State Key Laboratory for Managing Biotic and Chemical Threats to the Quality and Safety of Agro-Products, Institute of Agro-Product Safety and Nutrition, Zhejiang Academy of Agricultural Sciences, Hangzhou 310021, China.
College of Agriculture and Biotechnology, Hunan University of Humanities, Science and Technology, Loudi 417000, China.
Food Chem. 2023 Feb 15;402:134487. doi: 10.1016/j.foodchem.2022.134487. Epub 2022 Oct 3.
A multi-functional nanoflares biosensor of spherical gold nanoparticle (Au NP) modified by fluorophore-labeled oligonucleotides (ONS) was designed for ultra-sensitive multi-target mycotoxin analysis in food. Au NP was densely modified with multiplex highly oriented hairpins of oligonucleotides (ONS), each ONS was hybridized to a reporter with a distinct fluorophore label and specifically affiliative to its corresponding mycotoxin target. The fluorescent signals of reporters were pre-quenched by Au NP based on ONS hairpin structures and recovered when exposed to ONS's targets. Excitation-emission matrix (EEM) fluorescence detection was performed in EX and EM wavelength of 200-800 nm. Heavily overlapping spectra of fluorophores, mycotoxins and backgrounds were resolved by alternative trilinear decomposition (ATLD) algorithm, pure spectra of specific fluorophore responding to mycotoxin target can be extracted out for quantitative analysis. Four mycotoxins (Aflatoxin B1, zearalenone, Fumonisins B1, ochratoxin A) were simultaneously quantified at extremely low level with limit of detection <0.02 μg kg, the average recovery accuracies were higher than 91.7 % in various matrices of cereals, nuts, edible oils. This study realized an important breakthrough of the application of nanoflares biosensor and maybe promising to be as an alternative strategy for onsite mycotoxins monitoring of food.

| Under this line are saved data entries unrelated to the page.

-- ==== Sys2Proof/Safety.lean ====
section
/-! DEFINITION. What every run keeps: the invariants in the terms of the rules. -/

namespace Sys2Proof.Machine

/-- The sizes that the part fixes for a descriptor: at most 16 entries in the first-onset list (R97), 65 bank counts (R94). -/
def Descriptor.Sized (d : Descriptor) : Prop :=
  d.onsets.length ≤ Config.onsetListMax ∧ d.bankTruncated.length = 65

/-- The segments of a cell lie in their ranges (R34). -/
def Cell.Ranged (c : Cell) : Prop := c.seg0 ≤ 4095 ∧ c.seg1 ≤ 4095 ∧ c.seg2 ≤ 15 ∧ c.seg3 ≤ 15

/-- The sizes and ranges that the part fixes: 4100 cells, each level at most 4095, each trim -16..15 (R1), each segment in its
range (R34); a mirror of 4096 entries that holds the masks of the array cells (R22, R24); eight filter entries (R57); at most 32
queued records (R62); every descriptor as `Descriptor.Sized` says. An aux cell has no level: its field stays 0 (log 14). -/
structure State.Sized (s : State) : Prop where
  cells : s.cells.length = Config.allCells
  segments : ∀ c ∈ s.cells, c.Ranged
  levels : ∀ c ∈ s.cells, c.level ≤ 4095
  auxLevels : ∀ (i : Nat) (c : Cell), 4096 ≤ i → s.cells[i]? = some c → c.level = 0
  trims : ∀ c ∈ s.cells, -16 ≤ c.trim ∧ c.trim ≤ 15
  mirror : s.engine.mirror.length = Config.arrayCells
  mirrored : ∀ (i : Nat) (c : Cell), i < 4096 → s.cells[i]? = some c → s.engine.mirror[i]? = some c.mask
  filter : s.filter.length = 8
  queue : s.queue.records.length ≤ Config.queueDepth
  desc : ∀ d, s.ctl.desc = some d → d.Sized
  waiting : ∀ d, s.ctl.waiting = some d → d.Sized
  frame : ∀ f, s.readout.frame = some f → f.desc.Sized

/-- ATTN_N is asserted exactly while an enabled cause is pending and RST_N is not asserted (R182). -/
def State.AttnFollows (s : State) : Prop := s.pins.attnLow = s.attnWanted

/-- Which roles the storage and the descriptors have, by the controller's state and the mode (R38, R92, R95, R103, R104, R108). -/
structure State.HandOffInv (s : State) : Prop where
  /-- In continuous modes the frozen half is never the live half (R103). -/
  frozenNotLive : ∀ h, s.ctl.frozen = some (.half h) → h ≠ s.ctl.liveHalf
  /-- Storage is frozen exactly while a frame is in hand (R104, R109, R118). -/
  frozenWhileSending : s.ctl.frozen.isSome = s.readout.frame.isSome
  /-- A descriptor is in progress exactly while OPEN or SETTLING (R95). -/
  descWhileMeasuring : s.ctl.desc.isSome = s.measuring
  /-- In a sequential mode the whole storage is frozen exactly while HELD, and no descriptor waits (R92). -/
  sequential : s.params.mode.sequential = true →
    (s.ctl.state = .held → s.ctl.frozen = some .whole) ∧ (s.ctl.state ≠ .held → s.ctl.frozen = none) ∧ s.ctl.waiting = none
  /-- In a continuous mode only a half is ever frozen, and a descriptor waits exactly while HELD, behind a frozen half
  (R103, R108). -/
  continuous : s.params.mode.sequential = false →
    s.ctl.frozen ≠ some .whole ∧ (s.ctl.waiting.isSome = true ↔ s.ctl.state = .held)
      ∧ (s.ctl.state = .held → s.ctl.frozen.isSome = true)
  /-- Each window in hand has the mode in force, since MODE cannot change before it has been dealt with (R38, R80). -/
  modes : (∀ d, s.ctl.desc = some d → d.mode = s.params.mode) ∧ (∀ d, s.ctl.waiting = some d → d.mode = s.params.mode)
    ∧ ∀ f, s.readout.frame = some f → f.desc.mode = s.params.mode

/-- How many gates hold (R50). -/
def State.holding (s : State) : Nat := (if s.path.rd.isSome then 1 else 0) + (if s.path.wr.isSome then 1 else 0)

/-- A gate is holding only while the controller is OPEN (R50). -/
def State.HoldOnlyOpen (s : State) : Prop := ∀ ch, (s.hold ch).isSome = true → s.ctl.state = .opened

/-- The row at the front of the queue clears causes: a CLEAR_ATTENTION or a SOFT_RESET of right form. -/
def State.ClearBehind (s : State) : Prop :=
  (∃ set, s.pending.head? = some (.clearAttention [set])) ∨ s.pending.head? = some (.softReset [])

/-- The row at the front of the queue is an onset tick that will be delivered. -/
def State.OnsetTickBehind (s : State) : Prop :=
  s.ctl.state = .opened ∧ s.ticks.onset.running = true
    ∧ (s.pending.head? = some .onsetTick
      ∨ s.pending.head? = some .windowTimerExpiry ∧ s.params.winSrc = .timer ∧ s.params.winLen ≤ s.ctl.windowCount + 1)

/-- The settle cap's expiry is due and has not been taken (R88). -/
def State.CapWaits (s : State) : Prop :=
  s.ctl.state = .settling ∧ (∀ d, s.ctl.desc = some d → d.settleCap = false) ∧ s.params.settleCap ≤ s.ctl.settleCount

/-- The next dwell tick ends the pulse in progress, which ends at the tick that leaves no tick remaining (R143). -/
def Tpg.LastTick (g : Tpg) : Prop := g = .active 1 ∨ g = .active 0

/-- A row brings a dwell tick: DWELL_TICK, PULSE_END at the last tick of the pulse, SETTLE_CAP_EXPIRY one tick early (log 5). -/
def BringsDwell (c : Instr) (s : State) : Prop :=
  s.ticks.dwell.running = true ∧ s.measuring = true ∧
    match c with
    | .dwellTick => True
    | .pulseEnd => s.tpg.LastTick
    | .settleCapExpiry =>
      s.ctl.state = .settling ∧ (∀ d, s.ctl.desc = some d → d.settleCap = false) ∧ s.params.settleCap = s.ctl.settleCount + 1
    | _ => False

/-- The row at the front of the queue is a dwell tick that will be delivered. -/
def State.DwellTickBehind (s : State) : Prop := ¬ s.CapWaits ∧ ∃ c, s.pending.head? = some c ∧ BringsDwell c s

/-- The row at the front of the queue is an INJECT that will be taken (R140). -/
def State.InjectBehind (s : State) : Prop :=
  s.ctl.state = .opened ∧ s.tpg = .idle ∧ s.engine.op = .idle ∧ s.port.decoder = .receiving ∧ s.pending.head? = some (.inject [])

/-- The row at the front of the queue of `s`, at the state `u`, brings the array to rest: after it the controller is outside OPEN and
SETTLING, or has opened the next window. -/
def RestBehind (s u : State) : Prop :=
  ∃ (c : Instr) (v : State), s.pending.head? = some c ∧ exec c { u with pending := s.pending.tail } = .next v
    ∧ (v.measuring = false ∨ v.ctl.nextFrame ≠ u.ctl.nextFrame)

/-- A configuration operation is in flight only while the controller is IDLE (R23). -/
def State.CfgOnlyIdle (s : State) : Prop := s.cfgInFlight = true → s.ctl.state = .idle

/-- A cell at rest (R19). -/
def Cell.AtRest (c : Cell) : Prop := c.level = 0 ∧ c.activity = .cold

/-- While the controller is IDLE or HELD the array is at rest: every level 0, every cell COLD, the occupancy 0, the generator
idle, the dividers stopped, the queue empty and no application in progress (R19, R31, R64). -/
structure State.Resting (s : State) : Prop where
  cells : ∀ c ∈ s.cells, c.AtRest
  occ : s.occ.current = 0
  tpg : s.tpg = .idle
  ticks : s.ticks.decay.running = false ∧ s.ticks.dwell.running = false ∧ s.ticks.onset.running = false
  queue : s.queue.records = []
  applying : s.engine.applying = none

/-- A divider counts 0 up to one less than its period while it runs (R29). -/
def Divider.InPeriod (d : Divider) (period : Nat) : Prop := d.running = true → d.count < period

一种多功能的纳米级荧光生物传感器,由荧光标记寡核苷酸(ONS)修饰的球形金纳米粒子(Au NP)组成,用于食品中超敏多目标真菌毒素分析。Au NP 被高度修饰了多重定向发夹结构的寡核苷酸(ONS),每个 ONS 与具有独特荧光标记的报告分子杂交,并与相应的真菌毒素靶标特异性结合。当暴露于 ONS 的靶标时,基于 ONS 发夹结构的 Au NP 预先猝灭报告分子的荧光信号,然后恢复。在 200-800nm 的 EX 和 EM 波长下进行激发-发射矩阵(EEM)荧光检测。通过交替三线性分解(ATLD)算法解析荧光团、真菌毒素和背景的严重重叠光谱,可以提取出响应真菌毒素靶标的特定荧光团的纯光谱进行定量分析。四种真菌毒素(黄曲霉毒素 B1、玉米赤霉烯酮、伏马菌素 B1、赭曲霉毒素 A)在极低水平下同时被定量检测,检测限<0.02μg kg,在谷物、坚果、食用油等各种基质中的平均回收率均高于 91.7%。本研究实现了纳米级荧光生物传感器应用的重要突破,有望成为食品中真菌毒素现场监测的替代策略。